PROBLEM STATEMENT> Lines with the word "only" in them must be copied from the records below.

Collected data entries>
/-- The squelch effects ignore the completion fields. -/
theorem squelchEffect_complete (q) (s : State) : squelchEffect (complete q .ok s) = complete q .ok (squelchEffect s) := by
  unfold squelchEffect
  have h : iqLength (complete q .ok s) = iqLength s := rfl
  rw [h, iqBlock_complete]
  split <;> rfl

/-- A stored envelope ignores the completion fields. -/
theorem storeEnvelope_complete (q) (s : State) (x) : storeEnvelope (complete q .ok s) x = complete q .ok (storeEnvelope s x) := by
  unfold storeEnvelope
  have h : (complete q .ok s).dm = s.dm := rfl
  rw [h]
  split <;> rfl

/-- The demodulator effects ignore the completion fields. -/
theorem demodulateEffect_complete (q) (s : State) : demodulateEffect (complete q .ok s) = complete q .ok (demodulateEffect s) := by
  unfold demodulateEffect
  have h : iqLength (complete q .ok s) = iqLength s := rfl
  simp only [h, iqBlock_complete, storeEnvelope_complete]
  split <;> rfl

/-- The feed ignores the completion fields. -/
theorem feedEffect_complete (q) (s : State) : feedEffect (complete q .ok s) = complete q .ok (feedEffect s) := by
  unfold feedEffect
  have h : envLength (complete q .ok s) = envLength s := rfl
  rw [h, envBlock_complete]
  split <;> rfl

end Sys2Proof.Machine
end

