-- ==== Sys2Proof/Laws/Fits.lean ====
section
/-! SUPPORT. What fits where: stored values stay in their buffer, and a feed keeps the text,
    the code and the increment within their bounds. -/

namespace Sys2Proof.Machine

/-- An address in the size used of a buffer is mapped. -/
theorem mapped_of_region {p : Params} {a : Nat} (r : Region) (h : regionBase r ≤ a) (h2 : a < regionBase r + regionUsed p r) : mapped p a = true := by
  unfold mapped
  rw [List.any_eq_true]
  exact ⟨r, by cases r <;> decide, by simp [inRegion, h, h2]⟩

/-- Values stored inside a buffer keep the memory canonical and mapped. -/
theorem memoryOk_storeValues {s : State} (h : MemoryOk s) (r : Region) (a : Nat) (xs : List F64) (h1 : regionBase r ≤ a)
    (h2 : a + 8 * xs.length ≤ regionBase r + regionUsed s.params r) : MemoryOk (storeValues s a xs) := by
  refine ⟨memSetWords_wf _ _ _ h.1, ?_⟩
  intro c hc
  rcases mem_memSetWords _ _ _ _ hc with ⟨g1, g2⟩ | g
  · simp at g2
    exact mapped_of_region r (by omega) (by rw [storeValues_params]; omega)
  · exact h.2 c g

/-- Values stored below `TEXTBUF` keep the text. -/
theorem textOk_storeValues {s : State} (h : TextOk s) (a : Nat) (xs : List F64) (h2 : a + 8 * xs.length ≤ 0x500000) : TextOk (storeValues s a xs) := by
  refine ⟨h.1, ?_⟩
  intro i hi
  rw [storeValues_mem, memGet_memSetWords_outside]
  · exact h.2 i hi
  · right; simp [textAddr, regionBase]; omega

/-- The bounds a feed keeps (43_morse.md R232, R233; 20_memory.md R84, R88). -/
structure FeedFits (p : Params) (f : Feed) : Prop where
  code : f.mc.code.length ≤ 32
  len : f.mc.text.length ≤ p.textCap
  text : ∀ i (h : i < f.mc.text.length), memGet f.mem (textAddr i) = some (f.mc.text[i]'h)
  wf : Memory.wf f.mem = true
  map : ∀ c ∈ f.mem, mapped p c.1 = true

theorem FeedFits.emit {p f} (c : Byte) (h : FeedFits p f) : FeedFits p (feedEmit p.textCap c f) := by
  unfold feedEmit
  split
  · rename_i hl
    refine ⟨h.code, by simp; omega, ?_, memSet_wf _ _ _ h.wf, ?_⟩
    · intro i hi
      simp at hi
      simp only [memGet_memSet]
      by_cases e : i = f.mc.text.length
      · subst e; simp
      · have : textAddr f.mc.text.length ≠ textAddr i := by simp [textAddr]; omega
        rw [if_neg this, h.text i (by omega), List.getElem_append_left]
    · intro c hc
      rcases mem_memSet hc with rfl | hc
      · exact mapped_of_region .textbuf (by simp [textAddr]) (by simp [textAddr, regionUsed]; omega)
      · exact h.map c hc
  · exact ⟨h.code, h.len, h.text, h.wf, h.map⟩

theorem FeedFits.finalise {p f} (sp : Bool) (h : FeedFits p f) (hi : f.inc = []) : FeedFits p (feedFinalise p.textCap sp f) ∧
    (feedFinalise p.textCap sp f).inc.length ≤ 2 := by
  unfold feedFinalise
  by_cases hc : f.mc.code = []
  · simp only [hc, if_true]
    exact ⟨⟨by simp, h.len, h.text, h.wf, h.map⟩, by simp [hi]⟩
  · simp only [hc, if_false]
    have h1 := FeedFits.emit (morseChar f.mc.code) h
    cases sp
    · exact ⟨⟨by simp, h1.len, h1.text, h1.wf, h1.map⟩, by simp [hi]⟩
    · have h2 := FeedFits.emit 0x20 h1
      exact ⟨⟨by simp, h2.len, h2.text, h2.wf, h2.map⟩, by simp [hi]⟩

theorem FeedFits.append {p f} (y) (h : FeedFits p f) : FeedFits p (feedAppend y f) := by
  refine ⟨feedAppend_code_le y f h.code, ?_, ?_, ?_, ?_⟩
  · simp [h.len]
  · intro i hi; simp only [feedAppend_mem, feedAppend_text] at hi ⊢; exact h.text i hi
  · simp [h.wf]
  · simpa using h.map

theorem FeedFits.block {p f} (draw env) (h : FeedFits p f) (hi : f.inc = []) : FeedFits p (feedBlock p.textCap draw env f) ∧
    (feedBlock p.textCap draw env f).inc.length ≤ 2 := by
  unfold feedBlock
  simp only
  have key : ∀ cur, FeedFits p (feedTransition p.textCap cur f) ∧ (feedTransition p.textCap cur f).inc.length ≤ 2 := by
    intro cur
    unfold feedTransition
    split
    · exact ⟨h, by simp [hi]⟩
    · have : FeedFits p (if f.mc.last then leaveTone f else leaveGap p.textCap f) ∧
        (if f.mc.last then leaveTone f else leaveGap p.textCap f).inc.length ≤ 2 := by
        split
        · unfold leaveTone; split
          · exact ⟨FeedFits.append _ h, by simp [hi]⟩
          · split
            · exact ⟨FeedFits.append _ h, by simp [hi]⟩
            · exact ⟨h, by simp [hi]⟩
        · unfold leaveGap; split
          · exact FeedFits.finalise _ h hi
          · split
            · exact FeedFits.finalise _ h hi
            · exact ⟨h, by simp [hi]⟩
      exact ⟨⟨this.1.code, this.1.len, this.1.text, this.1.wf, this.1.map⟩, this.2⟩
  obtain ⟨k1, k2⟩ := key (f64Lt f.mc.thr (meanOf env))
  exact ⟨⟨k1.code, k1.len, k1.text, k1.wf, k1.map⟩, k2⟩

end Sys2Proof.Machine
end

RESULT OF THE EXERCISE>
  simp only [h, iqBlock_complete, storeEnvelope_complete]
      simp only [memGet_memSet]
  · simp only [hc, if_true]
  · simp only [hc, if_false]
  · intro i hi; simp only [feedAppend_mem, feedAppend_text] at hi ⊢; exact h.text i hi
  simp only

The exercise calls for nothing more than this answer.